The reasons for increased KA, just like in women, are disturbances in protein-fat metabolism. These include oversaturation of the body with animal fats, a sedentary lifestyle, stress, smoking and other factors that negatively affect fat metabolism.

In some cases, the atherogenicity coefficient may be increased while taking hormonal drugs. However, this occurs only during treatment and after stopping medication, the patient sees the atherogenic index as normal on the test form.

A biochemical blood test in men also reveals the level of lipid energy reserves in the body. Triglyceride levels coincide with the standards established for women.

First of all, men should change their lifestyle: give up bad habits, increase physical activity and reduce the amount of animal fats consumed. Of course, you should not become a vegetarian if you are used to meat.

However, you should choose lean beef or fish, and steam the food rather than fry it. If you can’t seriously engage in sports, then regular walking will help. For example, you can walk to work instead of taking public transport.

If the KA is exceeded significantly, the doctor prescribes conservative treatment, which consists of taking satins that reduce cholesterol synthesis in the body.

Atherogenic index: how to calculate and what to do to reduce it

To determine KA, blood is taken from the patient and a biochemical analysis of the material is performed. Blood is taken from a vein in the morning, since you cannot eat for eight hours before taking the test.

To determine the fractions of lipid compounds in the laboratory, sedimentation and photometry methods are used. Then the atherogenic coefficient is calculated.

Having become familiar with the concept of atherogenicity index, we will consider how to calculate it using different formulas below.

The basic formula of the atherogenic index, which is usually used when processing blood test data, looks like this: AI = (C - HDL) / HDL, where AI is the atherogenic index, cholesterol is total cholesterol, HDL is a high-molecular compound.
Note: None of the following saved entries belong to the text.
@[simp] theorem wf_execCkptDieshardsDone (s : State) (hs : Memory.wf s.mem = true) :
    (execCkptDieshardsDone s).Wf := by
  unfold execCkptDieshardsDone
  extract_lets w
  split
  · exact hs
  next o _ =>
    split
    · exact hs
    split
    · exact (congrArg Memory.wf (park_mem ..)).trans hs
    have hw : Memory.wf (if s.ckpt.donen = 0 then writeShards s o w else s).mem = true := by
      split
      · exact wf_writeShards _ _ _ hs
      · exact hs
    exact wf_phaseBreak _ _ _ ((congrArg Memory.wf (resumePhase_mem ..)).trans hw) hw

theorem wf_execCkptPageCopied (s : State) (hs : Memory.wf s.mem = true) : (execCkptPageCopied s).Wf := by
  unfold execCkptPageCopied
  dsimp only [Res.Wf]
  repeat' split
  all_goals simp [hs]

theorem wf_execCkptMemshardsDone (s : State) (hs : Memory.wf s.mem = true) : (execCkptMemshardsDone s).Wf := by
  unfold execCkptMemshardsDone
  split <;> simp [hs]

theorem wf_execCkptManifestDone (s : State) (hs : Memory.wf s.mem = true) : (execCkptManifestDone s).Wf := by
  unfold execCkptManifestDone
  dsimp only [Res.Wf]
  repeat' split
  all_goals grind [wf_endCkptPacket, park_mem, logManifest_mem, State.logStep_mem, State.closeTxn_mem,
      phaseEnds_mem, idleCkpt_mem, State.modWorld_mem, wf_tagCkpt, wf_writeArea, Res.Wf]

@[simp] theorem wf_execAbort (s : State) (hs : Memory.wf s.mem = true) : (execAbort s).Wf :=
  State.wf_serve _ _ (fun u hu => by
    split
    · exact wf_abort _ hu
    · exact hu) hs

theorem wf_execEcmdIgnored (s : State) (hs : Memory.wf s.mem = true) : (execEcmdIgnored s).Wf :=
  State.wf_serve _ _ (fun u hu => by simp [hu]) hs

@[simp] theorem wf_execRestore (s : State) (hs : Memory.wf s.mem = true) : (execRestore s).Wf := by
  unfold execRestore
  split
  · exact (congrArg Memory.wf (park_mem ..)).trans hs
  · refine State.wf_serve _ _ (fun u hu => ?_) hs
    split
    · rw [restore_mem]; exact hu
    · exact hu

theorem wf_execRestoreDone (s : State) (hs : Memory.wf s.mem = true) : (execRestoreDone s).Wf := by
  unfold execRestoreDone
  dsimp only [Res.Wf]
  repeat' split
  all_goals grind [wf_applyDieShard, wf_applyMemShard, cleanWorld_mem, park_mem, logManifest_mem, wf_applyRecords,
      State.logStep_mem, State.closeTxn_mem, idleCkpt_mem, State.modWorld_mem, Res.Wf, wf_foldl]

theorem wf_execWaitSatisfied (s : State) (hs : Memory.wf s.mem = true) : (execWaitSatisfied s).Wf := by
  simp [execWaitSatisfied, hs]

theorem wf_execReservationHoldExpiry (s : State) (hs : Memory.wf s.mem = true) :
    (execReservationHoldExpiry s).Wf := by
  simp [execReservationHoldExpiry, hs]

theorem wf_execPortFaultReport (s : State) (hs : Memory.wf s.mem = true) : (execPortFaultReport s).Wf := by
  unfold execPortFaultReport
  dsimp only
  split <;> simp [hs]

theorem wf_execWriteQueueUpdate (s : State) (hs : Memory.wf s.mem = true) : (execWriteQueueUpdate s).Wf := by
  simp [execWriteQueueUpdate, hs]

theorem wf_execOperationResponse (s : State) (hs : Memory.wf s.mem = true) : (execOperationResponse s).Wf := by
  unfold execOperationResponse
  dsimp only
  split <;> simp [hs]

theorem wf_execSundogAck (s : State) (hs : Memory.wf s.mem = true) : (execSundogAck s).Wf := hs

theorem wf_execLengthMarkerTake (s : State) (hs : Memory.wf s.mem = true) : (execLengthMarkerTake s).Wf := by
  unfold execLengthMarkerTake
  dsimp only [Res.Wf]
  repeat' split
  all_goals simp [hs]

theorem wf_execReplayDone (s : State) (hs : Memory.wf s.mem = true) : (execReplayDone s).Wf := by
  simp [execReplayDone, hs]

theorem wf_execHostCompletion (s : State) (hs : Memory.wf s.mem = true) : (execHostCompletion s).Wf := by
  simp [execHostCompletion, hs]

theorem wf_execHostRequestTimeout (s : State) (hs : Memory.wf s.mem = true) : (execHostRequestTimeout s).Wf := by
  unfold execHostRequestTimeout
  dsimp only [Res.Wf]
  repeat' split
  all_goals simp [hs]

theorem wf_execPrgResponse (s : State) (hs : Memory.wf s.mem = true) : (execPrgResponse s).Wf := by
  simp [execPrgResponse, hs]

@[simp] theorem wf_execControlWordWrite (s : State) (hs : Memory.wf s.mem = true) : (execControlWordWrite s).Wf := by
  unfold execControlWordWrite
  extract_lets fn off
  split
  · exact hs
  next kind idx _ =>
    extract_lets go
    have h : ∀ u, Memory.wf u.mem = true → Memory.wf (go u).mem = true := fun u hu => wf_writePage _ _ _ _ _ _ _ hu
    split
    · exact hs
    split
    · exact State.wf_serve _ _ h hs
    · exact h _ hs

@[simp] theorem wf_execPowerOnReset (s : State) (_ : Memory.wf s.mem = true) : (execPowerOnReset s).Wf :=
  (rfl : Memory.wf State.reset.mem = true)

theorem wf_execIllegal (s : State) (hs : Memory.wf s.mem = true) : (execIllegal s).Wf := by
  simp [execIllegal, hs]

theorem wf_execInstructionFetchFault (s : State) (hs : Memory.wf s.mem = true) :
    (execInstructionFetchFault s).Wf := by
  simp [execInstructionFetchFault, hs]

theorem wf_execFence (pred succ : Nat) (s : State) (hs : Memory.wf s.mem = true) : (execFence pred succ s).Wf := by
  simp [execFence, hs]

theorem wf_execFenceTso (s : State) (hs : Memory.wf s.mem = true) : (execFenceTso s).Wf := by
  simp [execFenceTso, hs]

theorem wf_execFenceI (s : State) (hs : Memory.wf s.mem = true) : (execFenceI s).Wf := by simp [execFenceI, hs]

theorem wf_execEcall (s : State) (hs : Memory.wf s.mem = true) : (execEcall s).Wf := by
  unfold execEcall
  dsimp only [Res.Wf]
  repeat' split
  all_goals simp [hs]

theorem wf_execEbreak (s : State) (hs : Memory.wf s.mem = true) : (execEbreak s).Wf := by simp [execEbreak, hs]

theorem wf_execSetvlq (xd n : Nat) (s : State) (hs : Memory.wf s.mem = true) : (execSetvlq xd n s).Wf := by
  simp [execSetvlq, hs]

theorem wf_execFvs (_scope : Nat) (s : State) (hs : Memory.wf s.mem = true) : (execFvs _scope s).Wf := by
  simp [execFvs, hs]

theorem wf_execQsend (n xs : Nat) (s : State) (hs : Memory.wf s.mem = true) : (execQsend n xs s).Wf := by
  simp [execQsend, hs]

theorem wf_execQrecv (xd n : Nat) (s : State) (hs : Memory.wf s.mem = true) : (execQrecv xd n s).Wf := by
  unfold execQrecv
  dsimp only [Res.Wf]
  repeat' split
  all_goals simp [hs]

theorem wf_execWid (xd f : Nat) (s : State) (hs : Memory.wf s.mem = true) : (execWid xd f s).Wf := by
  unfold execWid
  dsimp only [Res.Wf]
  repeat' split
  all_goals grind [wf_setReg, scalarFault_mem, Res.Wf]

theorem wf_execTsync (s : State) (hs : Memory.wf s.mem = true) : (execTsync s).Wf := by simp [execTsync, hs]

theorem wf_execXltrap (n : Nat) (s : State) (hs : Memory.wf s.mem = true) : (execXltrap n s).Wf := by
  simp [execXltrap, hs]

theorem wf_execMonarm (xd xa : Nat) (s : State) (hs : Memory.wf s.mem = true) : (execMonarm xd xa s).Wf := by
  unfold execMonarm
  dsimp only [Res.Wf]
  repeat' split
  all_goals grind [wf_armAt, State.advance_mem, scalarFault_mem, State.wx_mem, Got.Wf, Res.Wf]

theorem wf_execMonwait (s : State) (hs : Memory.wf s.mem = true) : (execMonwait s).Wf := by
  unfold execMonwait
  split <;> simp [hs]

theorem wf_execJoin (xd xt : Nat) (s : State) (hs : Memory.wf s.mem = true) : (execJoin xd xt s).Wf := by
  unfold execJoin
  dsimp only [Res.Wf]
  repeat' split
  all_goals simp [hs]

theorem wf_execMwait (xs : Nat) (s : State) (hs : Memory.wf s.mem = true) : (execMwait xs s).Wf := by
  simp [execMwait, hs]

theorem wf_execSpawn (xd xa : Nat) (s : State) (hs : Memory.wf s.mem = true) : (execSpawn xd xa s).Wf := by
  unfold execSpawn
  dsimp only [Res.Wf]
  repeat' split
  all_goals grind [State.onStrand_mem, wf_readPacket, appendInline_mem, State.advance_mem, scalarFault_mem,
      State.wx_mem, PacketRead.Wf, Res.Wf]

theorem wf_execVsync (s : State) (hs : Memory.wf s.mem = true) : (execVsync s).Wf := by simp [execVsync, hs]

theorem wf_execFflags (xd : Nat) (s : State) (hs : Memory.wf s.mem = true) : (execFflags xd s).Wf := by
  simp [execFflags, hs]

theorem wf_execRemst (xs xa : Nat) (s : State) (hs : Memory.wf s.mem = true) : (execRemst xs xa s).Wf := by
  unfold execRemst
  dsimp only [Res.Wf]
  repeat' split
  all_goals simp [hs]

theorem wf_execBinit (xa xp : Nat) (s : State) (hs : Memory.wf s.mem = true) : (execBinit xa xp s).Wf := by
  unfold execBinit
  dsimp only [Res.Wf]
  repeat' split
  all_goals simp [hs]

theorem wf_execBarrive (xa : Nat) (s : State) (hs : Memory.wf s.mem = true) : (execBarrive xa s).Wf := by
  unfold execBarrive
  split <;> simp [hs]

theorem wf_execBexpect (xa xn : Nat) (s : State) (hs : Memory.wf s.mem = true) : (execBexpect xa xn s).Wf := by
  simp [execBexpect, hs]

theorem wf_execPhend (xa : Nat) (s : State) (hs : Memory.wf s.mem = true) : (execPhend xa s).Wf := by
  unfold execPhend
  split <;> simp [hs]

theorem wf_execBwait (xa : Nat) (s : State) (hs : Memory.wf s.mem = true) : (execBwait xa s).Wf := by
  unfold execBwait
  dsimp only [Res.Wf]
  repeat' split
  all_goals simp [hs]

theorem wf_execMatt (xd xs : Nat) (s : State) (hs : Memory.wf s.mem = true) : (execMatt xd xs s).Wf := by
  unfold execMatt
  dsimp only [Res.Wf]
  repeat' split
  all_goals grind [State.onStrand_mem, wf_setReg, Res.Wf]

theorem wf_execMdet (s : State) (hs : Memory.wf s.mem = true) : (execMdet s).Wf := by simp [execMdet, hs]

theorem wf_execCvy (cnt guard gneg etype rm sat tb : Nat) (s : State) (hs : Memory.wf s.mem = true) :
    (execCvy cnt guard gneg etype rm sat tb s).Wf := by
  unfold execCvy
  dsimp only [Res.Wf]
  repeat' split
  all_goals grind [takeFault_mem, State.retire_mem, stallAt_mem, commitConvoy_mem, wf_fetchBody, BodyFetch.Wf, Res.Wf]

@[simp] theorem wf_execVldb4 (v : Nat) (_xb : Nat) (_xs : Nat) (s : State) (hs : Memory.wf s.mem = true) :
    (execVldb4 v _xb _xs s).Wf := by
  refine wf_onIssue (fun q => wf_overAccess (fun u i hu => ?_) _ _ hs) hs
  split
  · trivial
  next t c ht =>
    have h := (congrArg Read.Wf ht).mp (wf_readElem _ _ _ _ _ _ _ _ _ hu)
    split
    · trivial
    next x b hx => exact (congrArg Memory.wf (State.onStrand_mem ..)).trans ((congrArg Read.Wf hx).mp (wf_readElem
        _ _ _ _ _ _ _ _ _ h))

theorem wf_execVstb4 (v _xb _xs : Nat) (s : State) (hs : Memory.wf s.mem = true) : (execVstb4 v _xb _xs s).Wf := by
  unfold execVstb4
  dsimp only [Res.Wf]
  repeat' split
  all_goals grind [wf_overAccess, wf_onIssue, wf_writeElem, Elem.Wf, Res.Wf]

@[simp] theorem wf_execMldb (_xa : Nat) (_xp : Nat) (s : State) (hs : Memory.wf s.mem = true) :
    (execMldb _xa _xp s).Wf := by
  refine wf_onAnvil (fun q a => ?_) hs
  extract_lets
  split
  · rw [State.putAnvil_mem]; exact hs
  · rw [issueMatrix_mem]; exact hs

@[simp] theorem wf_execMstep (m : Nat) (_xa : Nat) (_xp : Nat) (s : State) (hs : Memory.wf s.mem = true) :
    (execMstep m _xa _xp s).Wf :=
  wf_onAnvil (fun _ _ => (congrArg Memory.wf (issueMatrix_mem ..)).trans hs) hs

@[simp] theorem wf_execMzero (m : Nat) (s : State) (hs : Memory.wf s.mem = true) : (execMzero m s).Wf :=
  wf_onAnvil (fun _ _ => (congrArg Memory.wf (State.putAnvil_mem ..)).trans hs) hs

@[simp] theorem wf_execMrd (m : Nat) (_xa : Nat) (_xp : Nat) (s : State) (hs : Memory.wf s.mem = true) :
    (execMrd m _xa _xp s).Wf := by
  refine wf_onAnvil (fun q a => ?_) hs
  extract_lets p r
  split
  · rw [State.haltAt_mem]; exact hs
  · have hr : Memory.wf r.mem = true := wf_overAccess (fun u e hu => wf_writeElem _ _ _ _ _ _ _ hu) _ _
      ((congrArg Memory.wf (State.putAnvil_mem ..)).trans hs)
    clear_value r
    split
    · split
      · rw [State.haltAt_mem]; exact hs
      · exact hr
    · split
      · rw [State.haltAt_mem]; exact hs
      · exact hr

@[simp] theorem wf_execMwr (m : Nat) (_xa : Nat) (_xp : Nat) (s : State) (hs : Memory.wf s.mem = true) :
    (execMwr m _xa _xp s).Wf := by
  refine wf_onAnvil (fun q a => ?_) hs
  extract_lets p
  split
  · rw [State.haltAt_mem]; exact hs
  · refine wf_overAccess (fun u e hu => ?_) _ _ ((congrArg Memory.wf (State.putAnvil_mem ..)).trans hs)
    split
    · trivial
    next t v he =>
      refine (congrArg Memory.wf (State.onStrand_mem ..)).trans ?_
      exact (congrArg Read.Wf he).mp (wf_readElem _ _ _ _ _ _ _ _ _ hu)

@[simp] theorem wf_execMcommit (xd : Nat) (s : State) (hs : Memory.wf s.mem = true) : (execMcommit xd s).Wf := by
  refine wf_onAnvil (fun q a => ?_) hs
  split
  · rw [State.haltAt_mem]; exact hs
  split
  · exact hs
  · rw [State.push_mem, State.push_mem, State.onStrand_mem]; exact hs

@[simp] theorem wf_execMstepr (m : Nat) (_xa : Nat) (_xp : Nat) (s : State) (hs : Memory.wf s.mem = true) :
    (execMstepr m _xa _xp s).Wf := by
  refine wf_onAnvil (fun q a => ?_) hs
  extract_lets base rb0 off
  split
  · rw [State.haltAt_mem]; exact hs
  · exact wf_issueRecords _ _ _ _ _ _ ((congrArg Memory.wf (State.putAnvil_mem ..)).trans hs)
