-- ==== Sys2Proof/Machine/State.lean ====
section
/-! DEFINITION. The state of the K128 as plain data, the outcomes of a command, and the state after reset.
A field that a register shows lives in regs under the register's address (Regs.lean); what the spec gives the device
without an address has a field of its own. -/
namespace Sys2Proof.Machine

/-- Why a command would stop with a fault. No meaning of this model answers a fault: the refusals and faults of the
cores are next states (R38, R139). -/
inductive Fault where
  /-- Raised by no meaning (safe). -/
  | none
  deriving DecidableEq, Repr

/-- Why a command has no meaning. -/
inductive Refusal where
  /-- A command of the table without a meaning in this model: raised by Dispatch alone (safe). -/
  | notModelled (mnemonic : String)
  deriving DecidableEq, Repr

/-- What a Prolu core is doing (R136, R174, R357, R456). -/
inductive Run where
  | off
  | booting
  | loader
  | running
  | asleep (rd : Reg) (mask : Word) (deadline : Option (BitVec 40))
  deriving DecidableEq, Repr

/-- One Prolu core: its registers (R111 to R146), its own flash and SRAM, and the SECDED error marks of its words. -/
structure Core where
  w : Vector Word 16
  pc : Word
  psr : Word
  epsr : Word
  epc : Word
  fcause : Word
  faddr : Word
  fvec : Word
  splim : Word
  evpend : Word
  timer : Word
  cycle : Word
  memerr : Word
  qw : Vector Word 8
  run : Run
  /-- held by a debug session (R124, R360) -/
  halted : Bool
  /-- a single step asked for by the debug session: the core halts again after it (R343, R467) -/
  stepping : Bool
  /-- the register the last instruction loaded from own SRAM, for the load-use stall (R143) -/
  lastLoad : Option Reg
  /-- own flash and own SRAM by address -/
  mem : List Host.Cell
  /-- addresses of words of mem that hold a single-bit error, then an uncorrectable error (R131) -/
  single : List Nat
  double : List Nat
  deriving DecidableEq, Repr

/-- The SECDED state of a stored word (R94). -/
inductive Ecc where
  | good | single | double
  deriving DecidableEq, Repr

/-- Where a stored word lies: in the tail stage, in the head stage, or in a Cloister block that the queue holds (R91). -/
inductive Place where
  | tail | head | block (b : Nat)
  deriving DecidableEq, Repr

/-- A queue word, the state of its check bits, and its place (R82, R91, R94). -/
structure QWord where
  word : Word
  ecc : Ecc
  place : Place
  deriving DecidableEq, Repr

/-- The stored words of a packet, oldest first (R83, R95, R99). -/
structure Packet where
  words : List QWord
  marker : Bool
  /-- a reader has taken a word of it -/
  begun : Bool
  deriving DecidableEq, Repr

/-- What the queue manager holds of one queue beside its registers (R83, R91, R98, R101, R104). -/
structure Queue where
  /-- whole packets, oldest first -/
  packets : List Packet
  openPk : Option Packet
  /-- the island whose strait started the open packet, or the packet being dropped (R29, R107) -/
  source : Option Island
  /-- later words up to E = 1 are discarded (R98) -/
  dropping : Bool
  /-- the blocks held, oldest first, each under a number of its own in this queue (R91, R103) -/
  blocks : List Nat
  /-- words of the head packet that a hardware consumer has taken so far (R88) -/
  given : Nat
  /-- reserved blocks not yet covered by the pool (R101) -/
  short : Nat
  /-- packets and words that a fall discarded, for the marker of the next rise (R104) -/
  fell : Option (Nat × Nat)
  deriving DecidableEq, Repr
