-- ==== Sys2Proof/Machine/Flags.lean ====
section
/-! DEFINITION. The flags N, Z, C and V of PSR and the results that set them (R120 to R123). -/
namespace Sys2Proof.Machine

/-- The flags of PSR. -/
structure Flags where
  n : Bool
  z : Bool
  c : Bool
  v : Bool
  deriving DecidableEq, Repr

/-- The flags held in a PSR value (R146). -/
def flagsOf (psr : Word) : Flags :=
  ⟨bitsOf psr 31 31 == 1, bitsOf psr 30 30 == 1, bitsOf psr 29 29 == 1, bitsOf psr 28 28 == 1⟩

/-- A PSR value with its flags replaced. -/
def putFlags (psr : Word) (f : Flags) : Word :=
  bitsPut psr 31 28 (8 * natOfBool f.n + 4 * natOfBool f.z + 2 * natOfBool f.c + natOfBool f.v)

/-- QT of a PSR value: V, E, G, P (R114). -/
def qtOf (psr : Word) : Nat := bitsOf psr 27 24

/-- A PSR value with QT replaced. -/
def putQt (psr : Word) (qt : Nat) : Word := bitsPut psr 27 24 qt

/-- PSR.FH. -/
def fhOf (psr : Word) : Bool := bitsOf psr 0 0 == 1

/-- N and Z by the result, C and V kept (R120). -/
def flagsNZ (f : Flags) (r : Word) : Flags := { f with n := r.msb, z := decide (r = 0) }

/-- The result and flags of a + b + carry (R120). -/
def addWithFlags (a b : Word) (carry : Bool) : Word × Flags :=
  let r := a + b + BitVec.ofNat 32 (natOfBool carry)
  (r, ⟨r.msb, decide (r = 0), decide (2 ^ 32 ≤ a.toNat + b.toNat + natOfBool carry),
    decide (a.toInt + b.toInt + natOfBool carry ≠ r.toInt)⟩)

/-- The result and flags of a − b − (1 − carry): C is 1 when no borrow occurs (R120). -/
def subWithFlags (a b : Word) (carry : Bool) : Word × Flags :=
  let k := 1 - natOfBool carry
  let r := a - b - BitVec.ofNat 32 k
  (r, ⟨r.msb, decide (r = 0), decide (b.toNat + k ≤ a.toNat), decide (a.toInt - b.toInt - k ≠ r.toInt)⟩)

/-- The kinds of shift (R117, R118). -/
inductive ShiftKind where
  | shl | shr | sar | ror
  deriving DecidableEq, Repr

/-- The result of a shift by n (R118, R121). -/
def shiftResult (k : ShiftKind) (a : Word) (n : Nat) : Word :=
  match k with
  | .shl => if 32 ≤ n then 0 else a <<< n
  | .shr => if 32 ≤ n then 0 else a >>> n
  | .sar => if 32 ≤ n then a.sshiftRight 31 else a.sshiftRight n
  | .ror => a.rotateRight (n % 32)

/-- The last bit shifted out by a non-zero amount (R120, R121). -/
def shiftCarry (k : ShiftKind) (a : Word) (n : Nat) : Bool :=
  match k with
  | .shl => if 32 < n then false else a.getLsbD (32 - n)
  | .shr => if 32 < n then false else a.getLsbD (n - 1)
  | .sar => if 32 < n then a.msb else a.getLsbD (n - 1)
  | .ror => a.getLsbD ((n + 31) % 32)

/-- The result and flags of a shift; a shift by zero leaves C (R120). -/
def shiftWithFlags (k : ShiftKind) (f : Flags) (a : Word) (n : Nat) : Word × Flags :=
  let r := shiftResult k a n
  let g := flagsNZ f r
  (r, if n = 0 then g else { g with c := shiftCarry k a n })

/-- High word of the signed product (R118). -/
def mulHigh (a b : Word) : Word := BitVec.ofInt 32 (a.toInt * b.toInt / 2 ^ 32)

/-- High word of the unsigned product (R118). -/
def mulHighU (a b : Word) : Word := BitVec.ofNat 32 (a.toNat * b.toNat / 2 ^ 32)

/-- Signed quotient, rounded toward zero; 0x8000_0000 by −1 gives 0x8000_0000 (R119, R122). -/
def divSigned (a b : Word) : Word := BitVec.ofInt 32 (a.toInt.tdiv b.toInt)

/-- Signed remainder (R119, R122). -/
def remSigned (a b : Word) : Word := BitVec.ofInt 32 (a.toInt.tmod b.toInt)

/-- Flags of div: V only for the one overflowing case (R122). -/
def divFlags (f : Flags) (a b r : Word) : Flags :=
  { flagsNZ f r with v := decide (a = 0x80000000 ∧ b = 0xFFFFFFFF) }

/-- Number of leading zero bits (R119). -/
def leadingZeros (a : Word) : Word := BitVec.ofNat 32 (if a = 0 then 32 else 31 - a.toNat.log2)

/-- The four bytes reversed (R119). -/
def reverseBytes (a : Word) : Word := wordOfOctets (a.extractLsb' 24 8) (a.extractLsb' 16 8) (a.extractLsb' 8 8) (a.extractLsb' 0 8)

/-- Whether a condition code holds (R123). -/
def condHolds (psr : Word) (cond : BitVec 4) : Bool :=
  let f := flagsOf psr
  let qv := qtOf psr / 8 == 1
  match cond.toNat with
  | 0 => f.z
  | 1 => !f.z
  | 2 => f.c
  | 3 => !f.c
  | 4 => f.n
  | 5 => !f.n
  | 6 => f.v
  | 7 => !f.v
  | 8 => f.c && !f.z
  | 9 => !f.c || f.z
  | 10 => f.n == f.v
  | 11 => f.n != f.v
  | 12 => !f.z && f.n == f.v
  | 13 => f.z || f.n != f.v
  | 14 => qv
  | _ => !qv

end Sys2Proof.Machine
end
In some cases, it is necessary to calculate the atherogenic coefficient index taking into account low and very low density lipoproteins. The latter are detected through the concentration of triglycerides. VLDL = TG/2.2. Thus, general formula looks like this: AI = (LDL + TG/2.2) / HDL.

The atherogenic coefficient, the norm of which is exceeded, requires establishing the cause of this condition. A lipid metabolism disorder does not necessarily occur; an increase in KA can be caused by pregnancy or other temporary hormonal imbalances. Therefore, you should not self-medicate, otherwise you can disrupt the natural mechanisms of the body.

For some diseases, treatment with hormonal drugs is prescribed, in which the norm of the atherogenic coefficient increases. The progress of treatment is monitored by a doctor who determines the risks and, if the development of another pathology is suspected, may change therapy.

Diets help reduce the atherogenicity coefficient. However, this approach may also have reverse side. For example, a person’s strict restriction of fats, on the contrary, provokes increased production of lipids in the body. Therefore, the organization of nutrition without excess fat must be competent.

Products to exclude:

  • sausages and other products containing animal fat;
  • lard, fatty pork and lamb, butter, sour cream, egg yolks;
  • trans fats, which are included in margarine, spreads and other similar products.

Foods you need to eat to replenish your body with fats:

  • sea ​​fish of fatty varieties;
  • nuts, especially walnuts;
  • vegetable oils: olive, flaxseed, sunflower.

Green tea and freshly squeezed juices from fruits and vegetables will be a good addition to a healthy diet. Don't forget about clean water, which promotes natural cleansing of the body. You should drink at least 1.5 liters per day, not including other drinks.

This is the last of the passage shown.